Data entries:
--- START ---

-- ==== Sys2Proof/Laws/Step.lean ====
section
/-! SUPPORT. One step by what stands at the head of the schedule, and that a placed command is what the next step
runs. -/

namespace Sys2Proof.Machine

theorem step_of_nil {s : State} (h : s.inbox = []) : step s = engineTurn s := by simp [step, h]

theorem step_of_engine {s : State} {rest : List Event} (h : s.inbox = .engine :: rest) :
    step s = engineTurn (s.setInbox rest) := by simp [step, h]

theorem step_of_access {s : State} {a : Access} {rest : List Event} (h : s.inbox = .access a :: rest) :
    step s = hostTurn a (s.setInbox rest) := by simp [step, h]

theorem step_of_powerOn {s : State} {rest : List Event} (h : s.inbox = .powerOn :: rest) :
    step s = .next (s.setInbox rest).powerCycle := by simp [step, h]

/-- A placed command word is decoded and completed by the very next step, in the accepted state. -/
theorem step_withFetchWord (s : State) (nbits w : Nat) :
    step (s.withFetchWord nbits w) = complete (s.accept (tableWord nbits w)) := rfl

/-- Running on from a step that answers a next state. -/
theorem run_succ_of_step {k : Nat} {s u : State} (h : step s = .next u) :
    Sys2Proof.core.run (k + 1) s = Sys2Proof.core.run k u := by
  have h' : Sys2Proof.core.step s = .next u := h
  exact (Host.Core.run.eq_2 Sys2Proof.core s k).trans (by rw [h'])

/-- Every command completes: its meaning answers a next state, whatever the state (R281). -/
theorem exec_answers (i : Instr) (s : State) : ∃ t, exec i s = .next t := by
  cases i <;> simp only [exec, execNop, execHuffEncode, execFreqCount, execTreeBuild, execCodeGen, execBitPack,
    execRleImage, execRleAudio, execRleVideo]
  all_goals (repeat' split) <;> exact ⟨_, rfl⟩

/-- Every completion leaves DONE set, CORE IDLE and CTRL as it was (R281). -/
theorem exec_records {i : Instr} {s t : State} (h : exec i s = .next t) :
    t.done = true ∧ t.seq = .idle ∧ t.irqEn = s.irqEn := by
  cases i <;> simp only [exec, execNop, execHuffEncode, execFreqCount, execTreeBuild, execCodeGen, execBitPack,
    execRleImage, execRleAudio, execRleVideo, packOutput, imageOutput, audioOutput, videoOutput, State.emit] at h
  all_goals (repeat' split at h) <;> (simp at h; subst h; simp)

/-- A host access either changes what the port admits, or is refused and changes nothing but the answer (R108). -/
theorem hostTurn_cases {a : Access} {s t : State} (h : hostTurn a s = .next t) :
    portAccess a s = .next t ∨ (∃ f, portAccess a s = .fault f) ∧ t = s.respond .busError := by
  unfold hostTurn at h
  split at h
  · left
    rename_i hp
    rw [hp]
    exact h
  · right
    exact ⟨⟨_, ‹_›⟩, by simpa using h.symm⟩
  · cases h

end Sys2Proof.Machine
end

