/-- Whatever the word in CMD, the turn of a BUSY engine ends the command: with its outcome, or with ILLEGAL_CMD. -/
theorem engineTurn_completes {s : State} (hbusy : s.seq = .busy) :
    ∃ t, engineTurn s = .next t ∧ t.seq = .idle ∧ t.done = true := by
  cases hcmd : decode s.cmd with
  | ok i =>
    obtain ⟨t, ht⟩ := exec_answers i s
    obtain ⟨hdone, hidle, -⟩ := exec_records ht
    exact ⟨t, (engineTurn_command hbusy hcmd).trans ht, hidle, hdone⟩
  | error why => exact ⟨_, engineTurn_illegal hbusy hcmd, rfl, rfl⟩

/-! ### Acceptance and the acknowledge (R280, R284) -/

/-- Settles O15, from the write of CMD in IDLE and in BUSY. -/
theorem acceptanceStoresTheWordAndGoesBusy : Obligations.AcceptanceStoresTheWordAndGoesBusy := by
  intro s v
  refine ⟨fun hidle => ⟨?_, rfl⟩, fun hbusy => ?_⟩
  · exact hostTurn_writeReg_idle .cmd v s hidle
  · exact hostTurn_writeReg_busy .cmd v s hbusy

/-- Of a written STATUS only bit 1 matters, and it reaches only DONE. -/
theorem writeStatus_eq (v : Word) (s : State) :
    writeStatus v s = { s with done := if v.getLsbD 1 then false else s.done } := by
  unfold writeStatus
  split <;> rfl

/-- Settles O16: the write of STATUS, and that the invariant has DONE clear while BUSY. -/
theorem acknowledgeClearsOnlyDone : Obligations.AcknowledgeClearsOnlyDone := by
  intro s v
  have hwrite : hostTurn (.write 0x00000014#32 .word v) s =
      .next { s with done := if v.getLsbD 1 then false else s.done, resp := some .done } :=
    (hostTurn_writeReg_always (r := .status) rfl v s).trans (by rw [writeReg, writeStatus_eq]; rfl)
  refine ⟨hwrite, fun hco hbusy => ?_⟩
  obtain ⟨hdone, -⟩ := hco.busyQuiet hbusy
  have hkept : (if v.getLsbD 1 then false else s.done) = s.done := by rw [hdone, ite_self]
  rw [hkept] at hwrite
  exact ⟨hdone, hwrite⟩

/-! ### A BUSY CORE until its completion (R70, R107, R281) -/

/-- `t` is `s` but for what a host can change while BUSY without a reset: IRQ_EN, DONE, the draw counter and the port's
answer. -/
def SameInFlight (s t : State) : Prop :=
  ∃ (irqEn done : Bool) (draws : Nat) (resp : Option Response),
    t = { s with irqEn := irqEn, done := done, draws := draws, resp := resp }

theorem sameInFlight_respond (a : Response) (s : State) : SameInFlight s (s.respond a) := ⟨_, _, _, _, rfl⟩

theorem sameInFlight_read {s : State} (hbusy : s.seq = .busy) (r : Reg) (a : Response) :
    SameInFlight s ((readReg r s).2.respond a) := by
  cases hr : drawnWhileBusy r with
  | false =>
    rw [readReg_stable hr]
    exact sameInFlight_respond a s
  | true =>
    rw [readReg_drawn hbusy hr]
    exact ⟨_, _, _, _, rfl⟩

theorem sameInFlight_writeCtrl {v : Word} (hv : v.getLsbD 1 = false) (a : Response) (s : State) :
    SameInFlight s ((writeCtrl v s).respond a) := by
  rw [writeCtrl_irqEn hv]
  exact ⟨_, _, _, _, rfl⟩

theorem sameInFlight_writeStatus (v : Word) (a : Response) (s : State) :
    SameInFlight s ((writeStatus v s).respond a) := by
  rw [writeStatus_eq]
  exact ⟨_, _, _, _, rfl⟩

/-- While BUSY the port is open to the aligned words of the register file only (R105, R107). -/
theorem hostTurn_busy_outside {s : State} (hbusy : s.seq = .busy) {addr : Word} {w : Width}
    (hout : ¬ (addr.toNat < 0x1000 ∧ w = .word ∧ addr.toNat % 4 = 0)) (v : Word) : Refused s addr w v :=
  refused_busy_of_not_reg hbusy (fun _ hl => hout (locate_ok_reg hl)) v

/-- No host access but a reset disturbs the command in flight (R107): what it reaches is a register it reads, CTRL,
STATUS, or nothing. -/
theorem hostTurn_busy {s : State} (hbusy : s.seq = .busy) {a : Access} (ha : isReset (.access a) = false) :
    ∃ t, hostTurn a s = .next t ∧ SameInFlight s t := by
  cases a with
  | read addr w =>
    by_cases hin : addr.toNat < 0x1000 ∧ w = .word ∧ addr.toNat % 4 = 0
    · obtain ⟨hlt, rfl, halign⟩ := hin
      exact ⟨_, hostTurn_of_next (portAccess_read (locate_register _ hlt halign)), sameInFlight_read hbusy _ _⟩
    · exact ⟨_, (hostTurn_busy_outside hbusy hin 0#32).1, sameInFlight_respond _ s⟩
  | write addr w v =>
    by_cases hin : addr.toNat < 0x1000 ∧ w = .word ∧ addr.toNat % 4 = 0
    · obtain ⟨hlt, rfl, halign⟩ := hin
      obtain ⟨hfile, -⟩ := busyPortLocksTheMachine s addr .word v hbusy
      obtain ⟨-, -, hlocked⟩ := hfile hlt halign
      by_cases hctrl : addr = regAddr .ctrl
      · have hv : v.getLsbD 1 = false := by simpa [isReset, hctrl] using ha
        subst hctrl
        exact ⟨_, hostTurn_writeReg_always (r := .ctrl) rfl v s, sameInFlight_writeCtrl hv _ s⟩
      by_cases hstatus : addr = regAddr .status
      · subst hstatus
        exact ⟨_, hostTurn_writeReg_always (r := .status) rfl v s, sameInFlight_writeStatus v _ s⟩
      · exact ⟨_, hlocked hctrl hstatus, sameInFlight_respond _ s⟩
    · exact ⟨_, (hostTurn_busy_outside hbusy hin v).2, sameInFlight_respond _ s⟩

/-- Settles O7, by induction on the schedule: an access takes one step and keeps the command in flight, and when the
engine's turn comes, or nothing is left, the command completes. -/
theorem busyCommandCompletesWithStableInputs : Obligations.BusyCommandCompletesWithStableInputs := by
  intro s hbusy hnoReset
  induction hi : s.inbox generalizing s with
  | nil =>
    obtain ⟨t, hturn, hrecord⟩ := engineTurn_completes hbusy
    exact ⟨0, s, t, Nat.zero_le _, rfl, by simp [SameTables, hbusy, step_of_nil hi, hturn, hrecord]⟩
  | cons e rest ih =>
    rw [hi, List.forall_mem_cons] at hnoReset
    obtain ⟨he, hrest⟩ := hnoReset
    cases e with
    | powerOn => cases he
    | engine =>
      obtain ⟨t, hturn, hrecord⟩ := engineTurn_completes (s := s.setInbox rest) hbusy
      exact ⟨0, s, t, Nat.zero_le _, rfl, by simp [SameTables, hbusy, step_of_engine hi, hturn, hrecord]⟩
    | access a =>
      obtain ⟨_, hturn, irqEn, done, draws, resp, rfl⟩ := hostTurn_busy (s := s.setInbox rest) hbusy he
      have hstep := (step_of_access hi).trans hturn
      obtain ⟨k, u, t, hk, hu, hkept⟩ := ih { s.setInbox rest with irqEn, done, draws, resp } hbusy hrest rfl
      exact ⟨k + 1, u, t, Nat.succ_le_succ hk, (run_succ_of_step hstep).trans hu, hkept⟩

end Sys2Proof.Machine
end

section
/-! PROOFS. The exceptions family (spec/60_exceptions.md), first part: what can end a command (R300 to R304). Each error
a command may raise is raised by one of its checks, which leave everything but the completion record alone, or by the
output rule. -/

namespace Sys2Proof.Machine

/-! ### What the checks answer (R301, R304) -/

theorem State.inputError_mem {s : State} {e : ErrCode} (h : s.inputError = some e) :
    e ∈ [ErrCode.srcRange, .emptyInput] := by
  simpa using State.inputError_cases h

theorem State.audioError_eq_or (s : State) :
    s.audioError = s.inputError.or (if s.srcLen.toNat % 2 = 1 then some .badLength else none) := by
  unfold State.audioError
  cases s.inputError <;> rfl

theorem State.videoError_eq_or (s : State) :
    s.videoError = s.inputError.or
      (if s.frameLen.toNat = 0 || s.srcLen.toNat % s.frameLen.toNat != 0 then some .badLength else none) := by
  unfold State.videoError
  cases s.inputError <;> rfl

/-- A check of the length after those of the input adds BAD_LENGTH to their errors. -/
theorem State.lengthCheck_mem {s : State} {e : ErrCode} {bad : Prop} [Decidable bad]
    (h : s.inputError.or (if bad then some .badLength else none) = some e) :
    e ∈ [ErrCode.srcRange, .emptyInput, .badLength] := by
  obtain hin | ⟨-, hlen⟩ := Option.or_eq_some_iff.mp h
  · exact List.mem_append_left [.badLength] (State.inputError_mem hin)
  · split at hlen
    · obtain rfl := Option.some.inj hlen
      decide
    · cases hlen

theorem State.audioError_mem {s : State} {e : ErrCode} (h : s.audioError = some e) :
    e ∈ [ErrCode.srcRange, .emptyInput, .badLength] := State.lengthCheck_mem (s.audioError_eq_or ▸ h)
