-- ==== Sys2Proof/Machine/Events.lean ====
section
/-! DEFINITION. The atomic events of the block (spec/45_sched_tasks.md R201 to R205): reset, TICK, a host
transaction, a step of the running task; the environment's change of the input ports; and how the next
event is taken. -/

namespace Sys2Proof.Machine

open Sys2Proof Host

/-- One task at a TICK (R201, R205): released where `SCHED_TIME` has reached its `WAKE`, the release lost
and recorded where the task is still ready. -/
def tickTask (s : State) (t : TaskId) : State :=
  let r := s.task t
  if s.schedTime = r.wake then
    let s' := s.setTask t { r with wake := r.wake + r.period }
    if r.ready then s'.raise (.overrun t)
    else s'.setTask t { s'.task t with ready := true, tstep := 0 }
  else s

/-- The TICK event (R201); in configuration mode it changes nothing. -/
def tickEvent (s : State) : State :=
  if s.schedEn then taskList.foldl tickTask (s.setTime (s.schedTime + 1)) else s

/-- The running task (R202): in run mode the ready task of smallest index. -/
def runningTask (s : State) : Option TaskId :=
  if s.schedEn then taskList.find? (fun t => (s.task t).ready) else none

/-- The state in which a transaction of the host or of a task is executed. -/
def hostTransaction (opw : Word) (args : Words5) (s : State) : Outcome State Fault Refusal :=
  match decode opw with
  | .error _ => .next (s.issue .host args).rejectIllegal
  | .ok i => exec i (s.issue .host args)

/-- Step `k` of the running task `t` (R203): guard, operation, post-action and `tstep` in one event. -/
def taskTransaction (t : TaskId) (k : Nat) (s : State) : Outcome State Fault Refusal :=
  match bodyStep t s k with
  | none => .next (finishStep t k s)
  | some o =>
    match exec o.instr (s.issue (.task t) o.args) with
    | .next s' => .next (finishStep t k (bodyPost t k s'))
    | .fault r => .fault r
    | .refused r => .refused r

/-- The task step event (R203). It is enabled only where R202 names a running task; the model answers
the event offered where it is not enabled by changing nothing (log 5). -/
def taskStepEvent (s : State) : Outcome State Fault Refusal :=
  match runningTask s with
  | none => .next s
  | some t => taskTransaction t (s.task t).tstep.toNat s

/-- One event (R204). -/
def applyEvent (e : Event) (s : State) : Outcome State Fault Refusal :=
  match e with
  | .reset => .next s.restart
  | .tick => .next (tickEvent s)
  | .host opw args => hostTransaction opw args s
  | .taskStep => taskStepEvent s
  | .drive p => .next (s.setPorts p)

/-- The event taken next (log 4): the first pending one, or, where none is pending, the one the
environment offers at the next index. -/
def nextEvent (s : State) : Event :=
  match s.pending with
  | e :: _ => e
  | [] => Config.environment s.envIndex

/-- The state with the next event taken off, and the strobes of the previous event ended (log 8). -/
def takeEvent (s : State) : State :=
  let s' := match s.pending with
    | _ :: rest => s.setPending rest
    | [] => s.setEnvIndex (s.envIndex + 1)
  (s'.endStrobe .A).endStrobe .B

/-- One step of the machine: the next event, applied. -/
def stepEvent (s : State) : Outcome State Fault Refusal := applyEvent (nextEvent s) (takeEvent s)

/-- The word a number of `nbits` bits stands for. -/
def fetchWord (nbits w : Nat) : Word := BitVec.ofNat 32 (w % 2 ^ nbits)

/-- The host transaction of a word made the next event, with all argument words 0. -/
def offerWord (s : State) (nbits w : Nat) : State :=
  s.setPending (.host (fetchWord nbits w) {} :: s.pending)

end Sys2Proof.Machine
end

--- END ---

* _Task goal_: From the data, list each line in which the string "hkept" appears.

* _Response to this exercise_:
  have hkept : (if v.getLsbD 1 then false else s.done) = s.done := by rw [hdone, ite_self]
  rw [hkept] at hwrite
      obtain ⟨k, u, t, hk, hu, hkept⟩ := ih { s.setInbox rest with irqEn, done, draws, resp } hbusy hrest rfl
      exact ⟨k + 1, u, t, Nat.succ_le_succ hk, (run_succ_of_step hstep).trans hu, hkept⟩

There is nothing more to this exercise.